Looks like you may have the 4R75W. It seems to be pretty similar to the car versions. Did a quick search.
http://www.f150online.com/forums/transmissions/353305-jmod-similar-4r75w.html

Seems you have some time, so beef it up a little and work it to death. Thumbs Up


----------



## Sprag-O (Dec 31, 2013)

http://www.f150online.com/forums/tr...-own-transmission-less-than-500-pictures.html


----------



## White Gardens (Oct 29, 2008)

Sprag-O;1927918 said:


> http://www.f150online.com/forums/tr...-own-transmission-less-than-500-pictures.html


Not sure if I have that much time. I'm confident in my mechanical skills, but I'm not sure I'm that confident.

My only real fear is running into other damage, and then waiting on parts.

Who knows, I might try it though.


----------



## Sprag-O (Dec 31, 2013)

Most the time it's just a blown out ring, worn pack, crap in the valve body etc...

But I hear you, Don't want to get into it, and find the reason your clutchpak isn't locking up is the drum has a crack in it.


----------



## White Gardens (Oct 29, 2008)

Sprag-O;1928170 said:


> Most the time it's just a blown out ring, worn pack, crap in the valve body etc...
> 
> But I hear you, Don't want to get into it, and find the reason your clutchpak isn't locking up is the drum has a crack in it.


I wish I had more time as it would be a fun project.

But, went with a reman company out of Kankakee.

1100 for standard re-build and new torque converter.

Could of went to a stage two upgrade for 1750.00. Basically shift kit and heavy duty clutch pack.

I opted for just the shift kit upgrade for $1400.00 total. I figured the shift kit would help extend the life of the stock clutch packs as I feel the majority of the abuse is towing a trailer in the summer and the shifting.

We'll see if I made the right decision. Considering the stock tranny went almost 200k miles, I think I'll be just fine.

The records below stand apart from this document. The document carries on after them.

/-- Settles O49: a PAD outside its ranges leaves DONE clear, so one that completes wrote the pad formula, which
`padValue_lt_two_pow` bounds; BS ≤ W/8 - 1 gives the second bound. -/
theorem padResultFitsRegister : Obligations.PadResultFitsRegister := by
  unfold Obligations.PadResultFitsRegister
  intro s s' rd rs1 hdone hexec hdone'
  by_cases hfits : s.bs.toNat ≤ s.width / 8 - 1 ∧ bytelen (s.reg rs1) + 2 ≤ s.bs.toNat
  · obtain ⟨hmax, hL⟩ := hfits
    obtain ⟨s₁, hexec₁, hrd, -⟩ := exec_of_complete_dest (evaluate_pad_of_fits rd hmax hL)
    cases hexec.symm.trans hexec₁
    exact ⟨hrd ▸ padValue_lt_two_pow hL, Nat.pow_le_pow_right (by decide) (by omega)⟩
  · obtain ⟨s₁, hexec₁, hfault⟩ := exec_of_fault (evaluate_pad_of_not_fits rd (rs1 := rs1) (s := s) (by omega))
    cases hexec.symm.trans hexec₁
    rw [hfault.done, hdone] at hdone'
    cases hdone'

/-- Settles O50: the mask is the remainder by 2^(8 BS - 16) (`unpadValue_eq_mod`), and nothing but the window is
checked. -/
theorem unpadKeepsLowBytes : Obligations.UnpadKeepsLowBytes := by
  unfold Obligations.UnpadKeepsLowBytes
  intro s rd rs1
  refine ⟨fun hmin hmax => ?_, fun h => exec_of_fault (evaluate_unpad_of_not_ok rd h)⟩
  obtain ⟨s', hexec, hrd, hframe⟩ := exec_of_complete_dest (evaluate_unpad_of_ok rd hmin hmax)
  exact ⟨s', hexec, hrd, hrd.trans (unpadValue_eq_mod _ _), hframe⟩

/-- Settles O51: PAD keeps BS and W, so UNPAD masks the pad formula with the same BS; which low bytes survive is
`unpadValue_padValue_modEq_iff`, and for L = 0 both the result and v are below 2^(8P), where it says they agree. -/
theorem unpadAfterPadKeepsBytesBelowP : Obligations.UnpadAfterPadKeepsBytesBelowP := by
  unfold Obligations.UnpadAfterPadKeepsBytesBelowP
  intro s rd rm rs1 L P hv hleast hbs hmax
  obtain rfl := bytelen_eq_of_least hv hleast
  obtain ⟨s', hpad, hrm, -, hbs', -, hdone⟩ := exec_of_complete_dest (evaluate_pad_of_fits rm (rs1 := rs1) hmax (by omega))
  have hwidth : s'.width = s.width := State.width_congr hdone.nlimb
  obtain ⟨s'', hunpad, hrd, -⟩ := exec_of_complete_dest
    (evaluate_unpad_of_ok rd (s := s') (rs1 := rm) (by rw [hbs']; omega) (by rw [hbs', hwidth]; exact hmax))
  have hP : P + bytelen (s.reg rs1) + 2 - bytelen (s.reg rs1) - 2 = P := by omega
  rw [hrm, hbs', hbs, hP] at hrd
  refine ⟨s', s'', hpad, hunpad, fun k hk => ?_, fun k hlo hhi => ?_, fun hL => ?_⟩
  · exact hrd ▸ (unpadValue_padValue_modEq_iff (by omega)).2 hk
  · exact hrd ▸ (unpadValue_padValue_modEq_iff hhi).not.2 hlo.not_ge
  · have hagree : s''.reg rd ≡ s.reg rs1 [MOD 2 ^ (8 * P)] :=
      hrd ▸ (unpadValue_padValue_modEq_iff (Nat.le_add_right P _)).2 le_rfl
    refine hagree.eq_of_lt_of_lt ?_ (bytelen_le_iff.1 (by omega))
    rw [hrd, unpadValue_eq_mod, hL]
    exact Nat.mod_lt _ (by positivity)

end Sys2Proof.Machine
end

section
/-! SUPPORT. Byte strings as big-endian numbers (spec/00_scope.md R22), the split of at most one block (R231, R232), encryption
and decryption of one block (spec/44_host_sequences.md R233, R236), and the statement about their round trip (R238). -/

namespace Sys2Proof.Machine

/-! ## Byte strings as numbers -/

@[simp] theorem fromBe_append_singleton (l : List Byte) (b : Byte) : fromBe (l ++ [b]) = fromBe l * 2 ^ 8 + b.toNat := by
  simp [fromBe]

@[simp] theorem beBytes_length (v k : Nat) : (beBytes v k).length = k := by
  induction k generalizing v with
  | zero => rfl
  | succ k ih => rw [beBytes, List.length_append, ih, List.length_singleton]

/-- A string of k bytes stands for a number below 2^(8k) (R22). -/
theorem fromBe_lt (l : List Byte) : fromBe l < 2 ^ (8 * l.length) := by
  induction l using List.reverseRecOn with
  | nil => decide
  | append_singleton l b ih =>
    have hb : b.toNat < 2 ^ 8 := b.isLt
    rw [fromBe_append_singleton, List.length_append, List.length_singleton, Nat.mul_succ, pow_add]
    omega

/-- The bytes of a number read back as its low 8k bits (R22). -/
@[simp] theorem fromBe_beBytes (v k : Nat) : fromBe (beBytes v k) = v % 2 ^ (8 * k) := by
  induction k generalizing v with
  | zero => exact (Nat.mod_one v).symm
  | succ k ih =>
    have hquot : v / 256 = v / 2 ^ 8 := rfl
    rw [beBytes, fromBe_append_singleton, ih, BitVec.toNat_ofNat, Nat.mul_succ, add_comm (8 * k), pow_add, Nat.mod_mul,
      hquot]
    omega

/-- A byte string is the bytes of its number (R22). -/
@[simp] theorem beBytes_fromBe (l : List Byte) : beBytes (fromBe l) l.length = l := by
  induction l using List.reverseRecOn with
  | nil => rfl
  | append_singleton l b ih =>
    have hb : b.toNat < 2 ^ 8 := b.isLt
    have hquot : (fromBe l * 2 ^ 8 + b.toNat) / 256 = fromBe l := by omega
    have hlast : BitVec.ofNat 8 (fromBe l * 2 ^ 8 + b.toNat) = b := by
      apply BitVec.eq_of_toNat_eq
      rw [BitVec.toNat_ofNat]
      omega
    rw [fromBe_append_singleton, List.length_append, List.length_singleton, beBytes, hquot, hlast, ih]

/-- Two numbers have the same k bytes exactly when their low 8k bits agree. -/
theorem beBytes_eq_iff {u v k : Nat} : beBytes u k = beBytes v k ↔ u ≡ v [MOD 2 ^ (8 * k)] := by
  rw [Nat.ModEq, ← fromBe_beBytes, ← fromBe_beBytes]
  refine ⟨congrArg fromBe, fun h => ?_⟩
  rw [← beBytes_fromBe (beBytes u k), ← beBytes_fromBe (beBytes v k), h, beBytes_length, beBytes_length]

/-- The last k of the bytes of a number are its k bytes. -/
theorem beBytes_drop (v j k : Nat) : (beBytes v (j + k)).drop j = beBytes v k := by
  induction k generalizing v with
  | zero => exact List.drop_eq_nil_of_le (beBytes_length _ _).le
  | succ k ih =>
    rw [← add_assoc, beBytes, List.drop_append_of_le_length (by rw [beBytes_length]; omega), ih, beBytes]

/-! ## Encryption and decryption of at most one block -/

@[simp] theorem splitBlocks_nil (bs : Nat) : splitBlocks [] bs = [] := rfl

/-- A string that is not empty and not longer than a block is one block (R231, R232). -/
theorem splitBlocks_of_length_le {data : List Byte} {bs : Nat} (hne : data ≠ []) (hlen : data.length ≤ bs) :
    splitBlocks data bs = [fromBe data] := by
  obtain ⟨k, hk⟩ := Nat.exists_eq_succ_of_ne_zero (List.length_pos_of_ne_nil hne).ne'
  have hrest : chunks bs k [] = [] := by cases k <;> rfl
  rw [splitBlocks, hk, chunks, if_neg (by simp [hne]), List.take_of_length_le hlen, List.drop_eq_nil_of_le hlen, hrest]
  rfl

/-- PAD's formula for a value whose offset P is not negative (R213). -/
theorem padBlock_of_le {v bs : Nat} (h : bytelen v + 2 ≤ bs) : padBlock v bs = padValue (bs - bytelen v - 2) v := by
  rw [padBlock, padOffset_of_le h, Int.toNat_natCast]

section
variable {m : List Byte} {n : Nat} (e : Nat)

/-- A message that fits the length check has its padding's headroom (R234). -/
theorem bytelen_fromBe_add_two_le (h : m.length + 11 ≤ bytelen n) : bytelen (fromBe m) + 2 ≤ bytelen n := by
  have hL := bytelen_le_iff.2 (fromBe_lt m)
  omega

And by the way, I had an odd one. 4R70E.... not the W. Couldn't hardly find anything on line in the way of a rebuild or even a re-build kit for it.

........


----------



## Sprag-O (Dec 31, 2013)

I think the E and W are practically the same transmission, just different ratios.


----------



## sota (Jan 31, 2011)

step 1: fix old one (you're doing that already.  )
step 2: start hunting for a gently used great priced twin to your current one.
step 3: retire old one when it blows up and use "new" one
step 4: lather, rinse, repeat.


----------



## White Gardens (Oct 29, 2008)

Sprag-O;1928789 said:


> I think the E and W are practically the same transmission, just different ratios.


Talked to a couple of shops and a couple of dealers. Only real answer I got was the E stood for electronic. I asked about putting a w in, they felt it wouldn't match up case wise, and the computer would have to be either re flashed or updated for the w trans.

.....


----------



## White Gardens (Oct 29, 2008)

sota;1928797 said:


> step 1: fix old one (you're doing that already.  )
> step 2: start hunting for a gently used great priced twin to your current one.
> step 3: retire old one when it blows up and use "new" one
> step 4: lather, rinse, repeat.


Its a possibility, but I really want to get a 250,or 2500 of some sort.

This Ford might stay in the fleet though for a light duty truck.


----------



## Sprag-O (Dec 31, 2013)

> "E" is for electronic, in this case it defines the unit as being the latest version of the 4R70W/4R75W family.
> 
> "W" is for "wide ratio", having a larer gearing difference.
> 
> ...


Sounds legit?


----------